If we cannot justify a reasonable input distribution, probabilistic analysis may not be applicable.

1.5.1 The Hiring Problem

Imagine you are hiring an AI agent for a task. There are \(n\) candidates, and you evaluate them one by one. Evaluating a candidate costs \(c_c\), and hiring (replacing the current agent) costs \(c_h > c_c\).

HIRE-ASSISTANT(n)
1  best = 0         // candidate 0 is a least-qualified dummy
2  for i = 1 to n
3      interview candidate i      // cost c_c
4      if candidate i is better than candidate best
5          best = i
6          hire candidate i       // cost c_h

Worst case: Candidates arrive in increasing order of quality — we hire every candidate. Total hiring cost: \(c_h n\).

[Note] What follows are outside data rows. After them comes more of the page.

/-- The thirty integer instructions, `cmp`, `lea`, `movi`, `movhi` and `nop` change nothing but their destination, the position,
the block and the grant: no flag, no special register, no byte of memory (R159 to R162, R196). -/
def Obligations.ControlArithmeticFrame : Prop :=
  (∀ p ∈ crTable, ∀ (g : CGuard) (d a b : XReg) (s t : State), exec (p.1 g d a b) s = .next t → CtlFrame [d] [] s t) ∧
  (∀ p ∈ ciTable, ∀ (g : CGuard) (d a : XReg) (imm : BitVec 32) (s t : State), exec (p.1 g d a imm) s = .next t →
    CtlFrame [d] [] s t) ∧
  (∀ (g : CGuard) (s t : State),
    (∀ cc pd a b, exec (.cmpCr g cc pd a b) s = .next t → CtlFrame [] [pd] s t) ∧
    (∀ cc pd a imm, exec (.cmpCi g cc pd a imm) s = .next t → CtlFrame [] [pd] s t) ∧
    (∀ d a b pcRel sh disp, exec (.lea g d a b pcRel sh disp) s = .next t → CtlFrame [d] [] s t) ∧
    (∀ d imm, exec (.movi g d imm) s = .next t → CtlFrame [d] [] s t) ∧
    (∀ d a imm, exec (.movhi g d a imm) s = .next t → CtlFrame [d] [] s t) ∧
    (exec (.nop g) s = .next t → CtlFrame [] [] s t))

/-- `cmp` writes the outcome of Table 67 to its predicate, c7 excepted; `lea`, `movi` and `movhi` write their values; `nop` only
advances (R160, R161, R162, R196). -/
def Obligations.CompareAndMoveResults : Prop :=
  ∀ (g : CGuard) (s : State),
    (∀ cc pd a b, Issues g [a, b] s → ∃ t, exec (.cmpCr g cc pd a b) s = .next t ∧ Advanced s t ∧
      (t.g.readC pd = true ↔ pd = 7 ∨ condTable cc (s.g.readX a) (s.g.readX b))) ∧
    (∀ cc pd a imm, Issues g [a] s → ∃ t, exec (.cmpCi g cc pd a imm) s = .next t ∧ Advanced s t ∧
      (t.g.readC pd = true ↔ pd = 7 ∨ condTable cc (s.g.readX a) (imm.signExtend 64))) ∧
    (∀ d a b pcRel sh disp, Issues g (if pcRel then [b] else [a, b]) s → ∃ t, exec (.lea g d a b pcRel sh disp) s = .next t ∧ Advanced s t ∧
      t.g.readX d = if d = 0 then 0 else
        (if pcRel then s.g.pc else s.g.readX a) + (s.g.readX b <<< sh.toNat) + disp.signExtend 64) ∧
    (∀ d imm, Issues g [] s → ∃ t, exec (.movi g d imm) s = .next t ∧ Advanced s t ∧
      t.g.readX d = if d = 0 then 0 else imm.signExtend 64) ∧
    (∀ d a imm, Issues g [a] s → ∃ t, exec (.movhi g d a imm) s = .next t ∧ Advanced s t ∧
      t.g.readX d = (if d = 0 then 0 else (imm.zeroExtend 64 <<< 32) ||| ((s.g.readX a).truncate 32).zeroExtend 64 : Word)) ∧
    (Issues g [] s → ∃ t, exec (.nop g) s = .next t ∧ Advanced s t)

/-- x0 reads as zero and discards a write; an instruction whose guard is false writes no x register. It changes nothing else
either but the position, the block and the grant (R136, R156). -/
def Obligations.FalseGuardAndXZero : Prop :=
  (∀ g : Group, g.readX 0 = 0) ∧ (∀ (g : Group) (v : Word), g.writeX 0 v = g) ∧
  (∀ (i : Instr) (g : CGuard) (s : State), guardOf i = some g → s.g.guard g = false →
    ∃ t, exec i s = .next t ∧ t.g.x = s.g.x ∧ CtlFrame [] [] s t ∧ Advanced s t)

Best case: The best candidate arrives first — we hire only once. Total hiring cost: \(c_h\).

Probabilistic analysis: Assume candidates arrive in a uniformly random order (each of the \(n!\) permutations equally likely). Let \(X_i = I\{\text{the } i\text{-th candidate is hired}\}\). The \(i\)-th candidate is hired exactly when they are the best among the first \(i\) candidates. Since the order is random, any of the first \(i\) candidates is equally likely to be the best, so:

\[\text{Pr}\{\text{the } i\text{-th candidate is hired}\} = \frac{1}{i}\]

The expected number of hires is:

\[E[X] = E\left[\sum_{i=1}^n X_i\right] = \sum_{i=1}^n E[X_i] = \sum_{i=1}^n \frac{1}{i} = \Theta(\log n)\]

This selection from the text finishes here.